As Associações representativas das categorias de Membros dos Tribunais de Contas (Atricon, Abracom e Audicon), dos Membros do Ministério Público de Contas (Ampcon), dos Auditores de Controle Externo (ANTC) e de Servidores dos Tribunais de Contas do Brasil (Fenastc) representadas por seus respectivos Presidentes, abaixo assinados, MANIFESTAM publicamente.
1. A Lei da Ficha Limpa corre sério risco de perder efetividade. Está em pauta no STF, com votação já iniciada, o Recurso Extraordinário (RE) nº848826, em que se discute a competência dos Tribunais de Contas para julgar as contas de gestão dos Prefeitos que atuam como ordenadores de despesas.
2. O entendimento de todos os Tribunais de Contas do Brasil, do Tribunal Superior Eleitoral e do Ministério Público Federal, especialmente após o advento da Lei da Ficha Limpa, é de que os Prefeitos se submetem a duplo julgamento. Suas contas de governo – que têm um conteúdo limitado a aspectos contábeis, orçamentários, financeiros e fiscais – são julgadas pela Câmara de Vereadores, cabendo ao Tribunal de Contas, neste caso, a emissão de um Parecer Prévio, que somente pode ser rejeitado pelo Legislativo por decisão de 2/3 dos Vereadores. Na hipótese, porém, em que o Prefeito decide assumir a atribuição de ordenador de despesas, os seus atos relativos ao processamento da despesa, integrarão, como as de quaisquer outros administradores de recursos públicos, as chamadas contas de gestão, cabendo o seu julgamento exclusivamente aos Tribunais de Contas, sem participação do Legislativo, conforme estabelece o artigo 71, II c/c artigo 75 da Constituição Federal.
3. A interpretação sistemática do artigo 31, 71, I e II, da Carta da República, amparada no princípio da máxima efetividade da Constituição Federal, deixa inconteste essa competência dos Tribunais de Contas.
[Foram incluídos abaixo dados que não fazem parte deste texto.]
/-- The checks of an image (R73 to R75, R77), and that its depths are within the stack it has room for.
DESIGN CHOICE, unsafe: notes/assumptions/93.md. -/
def imageOk (bs : List Byte) : Bool :=
  let hdr := field bs 0 8
  let w (a : Nat) : Nat := field bs a 4
  bits hdr 63 56 == 1 && bits hdr 21 20 == 0 && bits hdr 54 50 ≤ (if bits hdr 55 55 = 1 then 8 else 16) && bits hdr 49 46 ≤ 8 &&
    bits (field bs 8 8) 63 52 == 0 &&
    ((List.range 64).all fun l => elem 3 l (field bs 0x28 24) ≤ 5) &&
    ((List.range 8).all fun n => bits (w (0x40 + 16 * n + 4)) 30 29 == 0) &&
    ((List.range 16).all fun k =>
      let a := 0xC0 + 52 * k
      bits (w a) 31 30 == 0 && ((List.range 4).all fun j => bits (w (a + 4 + 4 * j)) 29 29 == 0) &&
        ((List.range 64).all fun l => let c := elem 3 l (field bs (a + 20) 24); c ≤ 4 || c == 7) &&
        bits (w (0x720 + 4 * k)) 31 29 == 0) &&
    field bs 0x760 160 == 0

/-- A level record read back; `after` gives the address after an end. -/
def readLevel (bs : List Byte) (a : Nat) (base : Dword) (after : Dword → Dword) : Level :=
  let stop := pcOfWord base (bits (field bs (a + 4) 4) 28 0)
  { start := pcOfWord base (bits (field bs a 4) 28 0)
    stop := stop
    after := after stop
    remaining := field bs (a + 8) 4
    index := field bs (a + 12) 4
    stages := bits (field bs a 4) 31 29 + 1
    rot := bits (field bs (a + 4) 4) 31 31 == 1 }

/-- Four level records of a half read back. -/
def readLevels (bs : List Byte) (a act half : Nat) (gang : Bool) (base : Dword) (after : Dword → Dword) : List (Option Level) :=
  (List.range 4).map fun n =>
    let k := if gang then levelNo half n else n
    if gang && n ≥ 2 then none
    else if act / 2 ^ k % 2 = 1 then some (readLevel bs (a + 16 * k) base after) else none

/-- What a wave's half held beside its image: the iteration numbers of a path, its progress at the same PC, and the level
that stopped it.
DEDUCED, unsafe: notes/assumptions/38.md. -/
def keptPath (old : List Path) (k : Nat) (p : Path) : Path :=
  match old[k]? with
  | some q =>
    if q.pc = p.pc then { p with prog := q.prog, iters := q.iters, held := if p.running then 0 else q.held }
    else { p with iters := q.iters }
  | none => p

/-- The iteration number of a level at a push: the entry's own where the wave held it, else the latest number of the level
with the low bits of the image (R75, R76).
DEDUCED, unsafe: notes/assumptions/38.md. -/
def readIter (old : Option Entry) (l : Option Level) (n low : Nat) : Option Nat :=
  match old, l with
  | some e, _ => (e.iters.getD n none).map fun r => if r % 65536 = low then r else low
  | none, some l => some (if low ≤ l.index then l.index - (l.index - low) % 65536 else low)
  | none, none => none

/-- A stack entry read back, with the lanes its entry below gave it. -/
def readEntry (bs : List Byte) (a jm : Nat) (base : Dword) (parent : Nat) (lanes : Mask) (levels : List (Option Level))
    (old : Option Entry) : Entry :=
  let join := field bs a 4
  let map := field bs (a + 20) 24
  let code (c : Nat) : Mask := maskOf fun l => elem 3 l map == c
  -- the words hold the paths that have not arrived, in their order
  let oldPaths := ((old.map (·.paths)).getD []).filter fun p => !p.arrived
  let iters := (List.range 4).map fun n => readIter old (levels.getD n none) n (field bs (a + 44 + 2 * n) 2)
  let held := match ((List.range 4).filter fun n => (levels.getD n none).isSome).getLast? with | some n => n + 1 | none => 0
  let words := (List.range 4).map fun k =>
    let x := field bs (a + 4 + 4 * k) 4
    let run := bits x 31 31 == 1
    let arr := bits x 30 30 == 1
    let p : Path := ⟨pcOfWord base (bits x 28 0), code k, run, arr, if run || arr then 0 else held, .ready, none, iters⟩
    if arr then p else keptPath oldPaths k p
  let used := words.filter fun p => p.mask ≠ 0
  let inEntry := (List.range 5).foldl (fun m c => m ||| code c) 0
  let rest := lanes &&& ~~~inEntry
  let joinPc := pcOfWord base (bits join 28 0)
  let arrived : List Path := if rest = 0 then [] else [⟨joinPc, rest, false, true, 0, .ready, none, iters⟩]
  { join := joinPc
    jmpi := if bits join 29 29 = 1 then some (pcOfWord base (bits (field bs jm 4) 28 0)) else none
    paths := used ++ arrived
    pending := code 4
    iters := iters
    parent := parent }

/-- The stack of a half read back from entry k on, bottom first, under the paths of the entry below.
DESIGN CHOICE, unsafe: notes/assumptions/93.md. -/
def readStack (bs : List Byte) (base : Dword) (levels : List (Option Level)) (old : List Entry) :
    Nat → Nat → List Path → List Entry → List Entry
  | 0, _, _, acc => acc
  | n + 1, k, below, acc =>
    let map := field bs (0xC0 + 52 * k + 20) 24
    let mine := maskOf fun l => elem 3 l map ≤ 4
    let parent := (below.findIdx? fun p => p.mask &&& mine != 0).getD ((below.findIdx? fun p => !p.running && !p.arrived).getD 0)
    let lanes := ((below[parent]?).map (·.mask)).getD mine
    let e := readEntry bs (0xC0 + 52 * k) (0x720 + 4 * k) base parent lanes levels (old[k]?)
    readStack bs base levels old n (k + 1) e.paths (e :: acc)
Tanto assim que por meio do julgamento conjunto, em 2012, das ADI 4578, ADC 29 e ADC 30, o STF declarou constitucional a Lei Complementar 135 (Lei da Ficha Limpa), inclusive a atual redação da alínea “g”, do artigo 1º, inciso I, da Lei Complementar 64, que torna inelegíveis os que tiverem contas julgadas irregulares (por falhas insanáveis caracterizadores de improbidade dolosa) pelos Tribunais de Contas, inserindo-se nesta alínea expressamente os detentores de mandato eletivo que atuarem como ordenadores de despesas. Destaque-se que na discussão sobre a constitucionalidade da referida “alínea g”, restaram vencidos uma minoria de Ministros que excluía os Prefeitos da incidência da norma por entenderem que estes, em qualquer situação, deveriam ter contas julgadas pelas Câmaras de Vereadores.
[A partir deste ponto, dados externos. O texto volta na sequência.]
/-! ### CWAIT (R157, R355) -/

/-- CWAIT: the counter is read each time the split looks; a peer's is asked for again after each answer below the target.
DEDUCED, unsafe: notes/assumptions/43.md. -/
def cwaitBody (e : Ext) (c : Ctx) (s : State) : Res :=
  let b := e.b9.toNat
  withOps s [sRun c e.a9.toNat, if 320 ≤ b ∧ b < 384 then sRun c b else offOk c e.lit b] <|
    let m := c.act true e.pg e.pn
    match lowest m with
    | none => .next s
    | some l =>
      let a : LaneAcc := ⟨l, (c.sVal e.a9.toNat).toNat, 0, 0⟩
      let target := offVal c e.lit b
      let ord := e.m 0 2
      let o : MemOp := ⟨.read, 8, ord, e.m 2 3, ord == 1, none⟩
      let finish' (s : State) : Res := .next (if ord = 1 then (s.acquire c.who.core (e.m 2 3)).bumpSfr c else s)
      let rs := s.reqsOf c
      match negative rs with
      | some (code, x) => .raise (s.dropReqs c) code x
      | none =>
        let got := rs.findSome? fun r => r.value o a.va
        let s := s.dropReqs c
        match got with
        | some v => if target ≤ v then finish' s else
            let (p, s) := access s (c.space s) o [a]
            let (_, s) := s.askLanes c o p.peer
            .wait (s.waitReqs c (.cwait e))
        | none =>
          match lanesOk s (c.space s).proc o [a] with
          | some (code, x) => .raise s code x
          | none =>
            let s := s.orderAtomn c (ord == 1) [a] 8
            let sp := if o.sync then c.syncSpace s else c.space s
            let (p, s) := access s sp o [a]
            match p.fault with
            | some (code, x) => .raise s code x
            | none =>
              if !p.parked.isEmpty || p.filling then .wait (s.park c p.parked (!p.filling))
              else if !p.peer.isEmpty then
                let (vs, s) := s.askLanes c o p.peer
                (match vs with
                | (_, v) :: _ => if target ≤ v then finish' s else .wait (s.waitOn c (.cwait e))
                | [] => .wait (s.waitReqs c (.cwait e)))
              else if target ≤ valAt p.vals l then finish' s
              else .wait (s.waitOn c (.cwait e))

/-! ### COLL (R156, R346, R347) -/

/-- A collective's descriptor (R156). -/
structure CollDesc where
  src : Nat
  dst : Nat
  count : Nat
  tag : Nat
  red : Nat
  ident : Nat
  pairs : Nat
  side : Nat
  deriving DecidableEq, Repr
/-- It is read from its 64 bytes. -/
def collOf (r : List Byte) : CollDesc :=
  ⟨field r 0 8, field r 8 8, field r 16 8, field r 24 1, field r 25 1, field r 26 2, field r 32 8, field r 40 8⟩

/-- The level, its instance and the launch of a participant. -/
def State.collLevel (s : State) (x : Cmd) : Option (Nat × Nat × Nat × Launch) :=
  match x.ins with
  | .coll e =>
    (x.poster.blk.bind s.block?).bind fun b => (s.launch? b.launch).map fun l => (b.launch, e.m 5 3, b.ticket / l.span (e.m 5 3), l)
  | _ => none

/-- The tickets of a level's instance. -/
def Launch.instanceTickets (l : Launch) (k n : Nat) : List Nat := (List.range (l.span k)).map fun j => n * l.span k + j

/-- The ticket of a command's block. -/
def State.ticketOf (s : State) (x : Cmd) : Nat := ((x.poster.blk.bind s.block?).map (·.ticket)).getD 0

/-- The collective commands of this device with a command's identifier and instance, each with its core. -/
def State.collPeers (s : State) (x : Cmd) : List (Nat × Cmd) :=
  s.cores.flatMap fun (k : Nat × Core) => (k.2.copyq.filter fun y =>
    (match y.ins with | .coll _ => true | _ => false) && (collOf y.record).ident == (collOf x.record).ident &&
      (s.collLevel y).map (fun t => (t.1, t.2.1, t.2.2.1)) == (s.collLevel x).map (fun t => (t.1, t.2.1, t.2.2.1))).map fun y => (k.1, y)

/-- One step of a reduction on an element (R156).
DEDUCED, unsafe: notes/assumptions/30.md. -/
def reduceElem (tag red a b : Nat) : Nat :=
  if tag = 1 then
    match red with
    | 0 => (a + b) % 2 ^ 32
    | 1 => if asInt 32 b < asInt 32 a then b else a
    | _ => if asInt 32 a < asInt 32 b then b else a
  else
    let F : Fmt := if tag = 2 then .f32 else .bf16
    let w := if tag = 2 then 32 else 16
    pack w ((List.range (32 / w)).map fun i =>
      let x := F.value (elem w i a)
      let y := F.value (elem w i b)
      F.round .rne false 0 32 (match red with
        | 0 => FV.add .rne x y
        | 1 => FV.minmax false x y
        | _ => FV.minmax true x y))

/-- The contribution of a ticket: what its command here has read, or a free value for a block of another device
(notes/assumptions/30.md). -/
def State.contribution (s : State) (ps : List (Nat × Cmd)) (t bytes : Nat) : List Byte :=
  match ps.find? fun p => s.ticketOf p.2 == t with
  | some p => p.2.buf
  | none => (List.range bytes).map fun k => BitVec.ofNat 8 (Config.which s.free (2 ^ 40 * t + k))

/-- The result of a collective for the participant of a rank (R156; notes/assumptions/30.md for the element counts). -/
def collResult (op tag red count rank : Nat) (parts : List (List Byte)) : List Byte :=
  let fold (from' n : Nat) : List Byte := (List.range n).flatMap fun k =>
    match parts.map fun p => field p (4 * (from' + k)) 4 with
    | [] => []
    | x :: xs => leBytes 4 (xs.foldl (reduceElem tag red) x)
  match op with
  | 0 => fold 0 count
  | 1 => fold (rank * count) count
  | _ => parts.flatMap id

/-- Bytes a participant contributes.
DEDUCED, unsafe: notes/assumptions/30.md. -/
def collBytes (op count n : Nat) : Nat := if op = 1 then 4 * count * n else 4 * count

/-- SUB of a collective. -/
def Cmd.collOp (x : Cmd) : Nat := match x.ins with | .coll e => e.sub.toNat | _ => 0

/-- The tickets of a collective's participants, and those of them that this device runs. -/
def State.collTickets (s : State) (x : Cmd) : List Nat × List Nat :=
  match s.collLevel x with
  | some (_, k, n, l) =>
    let (lo, len) := l.localRange s.peer.toNat
    let all := l.instanceTickets k n
    (all, all.filter fun t => lo ≤ t && t < lo + len)
  | none => ([], [])

/-- The participants' commands on this device have all read their sources. -/
def State.collLanded (s : State) (x : Cmd) : Bool :=
  (s.collTickets x).2.all fun t => (s.collPeers x).any fun p => s.ticketOf p.2 == t && p.2.st == .landed

/-- The participants' commands on this device disagree on SUB, element count, element tag or reduction (R347). -/
def State.collDiffers (s : State) (x : Cmd) : Bool :=
  let d := collOf x.record
  (s.collPeers x).any fun p =>
    let q := collOf p.2.record
    p.2.collOp != x.collOp || q.count != d.count || q.tag != d.tag || q.red != d.red

/-- The error of a disagreement, in every participant (R347). -/
def State.collRefuse (s : State) (x : Cmd) : State := (s.collPeers x).foldl (fun s p => s.engineFault p.1 p.2 0) s

/-- The participants' commands of a reduction or gather have all read their sources: results, or the error of a
disagreement (R347). -/
def State.collCombine (s : State) (x : Cmd) : State :=
  match s.collLevel x with
  | none => s
  | some (_, k, n, l) =>
    if !s.collLanded x then s
    else if s.collDiffers x then s.collRefuse x
    else
      let d := collOf x.record
      let (all, local') := s.collTickets x
      let parts := all.map fun t => s.contribution (s.collPeers x) t (collBytes x.collOp d.count all.length)
      let ps := s.collPeers x
      let s := if local'.length = all.length then s else { s with free := s.free + 1 }
      ps.foldl (fun s p => s.updCmd p.1 p.2.id fun y =>
        { y with st := .written, buf := collResult x.collOp d.tag d.red d.count (s.ticketOf p.2 - n * l.span k) parts }) s

/-- The source of a reduction or gather read. -/
def State.collRead (s : State) (core : Nat) (x : Cmd) : State :=
  let d := collOf x.record
  let n := ((s.collLevel x).map fun t => (t.2.2.2).span t.2.1).getD 1
  let bytes := collBytes x.collOp d.count n
  s.engRead core x [(d.src, bytes)] fun vals s =>
    (s.dropEngReqs (engHandle core) (x.id + 2)).updCmd core x.id fun y => { y with st := .landed, buf := granBytes vals d.src bytes }

/-- The destination of a completed participant written, then its release and its counter (R346). -/
def State.collWrite (s : State) (core : Nat) (x : Cmd) (ps : List (Nat × Nat × Nat)) : State :=
  let h := engHandle core
  let half := x.id + 2
  let done (s : State) : State :=
    let s := s.dropEngReqs h half
    let s := match x.poster.blk with | some b => s.updBlock b fun k => { k with idem := false } | none => s
    s.releaseCmd core x
  if s.league.reqs.any fun r => r.under h half then
    match s.engAnswers h half with
    | .ok _ => done s
    | .fault _ a => s.engineFault core x a
    | _ => s
  else
    match s.storePieces (s.engSpace core x) h half 0 x.order.2 ps with
    | (.ok _, s) => done s
    | (.wait, s) => s
    | (.park qs _, s) => s.updCmd core x.id fun y => { y with st := .parked qs 3 }
    | (.fault _ a, s) => s.engineFault core x a


/-! ### Shuffles (R285 to R287); packet formats in notes/assumptions/28.md -/

/-- A send entry (R285). -/
structure SendEntry where
  tag : Nat
  peer : Nat
  len : Nat
  addr : Nat
  off : Nat
  deriving DecidableEq, Repr

/-- Send entry k of a list that starts at byte a. -/
def sendEntry (bs : List Byte) (a : Nat) : SendEntry :=
  ⟨field bs a 4, bits (field bs (a + 4) 2) 8 0, field bs (a + 6) 2, field bs (a + 8) 8, field bs (a + 16) 8⟩
/-- Its ranges. -/
def sendOk (bs : List Byte) (a : Nat) : Bool :=
  let e := sendEntry bs a
  bits (field bs (a + 4) 2) 15 9 == 0 && 16 ≤ e.len && e.len ≤ 4096 && e.len % 16 == 0 && field bs (a + 24) 8 == 0

/-- A command's send list: it follows the descriptor in the record kept at posting. -/
def Cmd.sends (x : Cmd) : List SendEntry :=
  (List.range (collOf x.record).count).map fun k => sendEntry x.record (64 + 32 * k)
/-- The pair ID of a tag in the pairing table kept after the send list; 0 where it has none. -/
def Cmd.pairOf (x : Cmd) (tag : Nat) : Nat :=
  let a := 64 + 32 * (collOf x.record).count
  ((List.range ((x.record.length - a) / 8)).findSome? fun k =>
    let v := field x.record (a + 8 * k) 8
    if bits v 31 0 = tag then some (bits v 51 32) else none).getD 0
4. Neste momento, por meio do referido RE 848826, o Plenário do STF volta a examinar a questão, tendo o Relator do Recurso, Ministro Luís Roberto Barroso, votado pela manifesta competência dos Tribunais de Contas para julgar as contas de gestão dos prefeitos que, por vontade própria, decidiram ser ordenadores dos gastos, mantendo a decisão do TSE e seguindo parecer da Procuradoria Geral da República.
5. Não se pode desconhecer a realidade dos pequenos municípios brasileiros, nos quais os prefeitos efetivamente são os ordenadores de despesas, realizando licitações, assinando contratos, empenhos, ordens de pagamento e cheques. A estrutura da Presidência da República, dos governos estaduais, das prefeituras de Capitais e demais grandes cidades, nas quais secretários municipais são os ordenadores de despesas, não se repete na maioria dos municípios, especialmente nas regiões mais pobres do País.
6. Prevalecendo o entendimento de que os Tribunais de Contas poderiam apenas emitir Parecer Prévio sobre os atos de gestão e ordenações de despesas na maioria dos Municípios, tem-se, sem sombra de dúvidas, o enfraquecimento da efetividade do controle externo e de proteção do patrimônio público, uma vez que às Casas Legislativas não foram conferidos os meios constitucionais para assegurar o ressarcimento aos cofres públicos nos casos de desvio de recursos e corrupção.
7. Tal interpretação – se vier a prevalecer – tornaria a Lei da Ficha Limpa praticamente sem efeito, na medida em que, comprovadamente, a rejeição de contas pelos Tribunais vem sendo a principal causa de impugnação de candidaturas por parte do Ministério Público Eleitoral. Além disso, retira a possibilidade de o Tribunal de Contas atuar tempestivamente para corrigir desvios e assegurar o imediato ressarcimento do dano ao erário, já que as prestações de contas anuais não são julgadas pelo Poder Legislativo em prazo inferior a seis meses contado do encerramento do exercício em que o desvio ocorrer.
8. Por outro lado, seguindo a tese contrária à do Relator, os Tribunais de Contas não poderão aplicar sanções nem imputar débitos, quando o prejuízo ao patrimônio público decorresse de ordenação de despesas feitas pelo Chefe do Poder Executivo, apesar de a Constituição da República, expressamente, conferir aos Tribunais de Contas – e não às Casas Legislativas – a competência para proferirem decisões com eficácia de título executivo contra quaisquer responsáveis por desvio de bens e dinheiros públicos.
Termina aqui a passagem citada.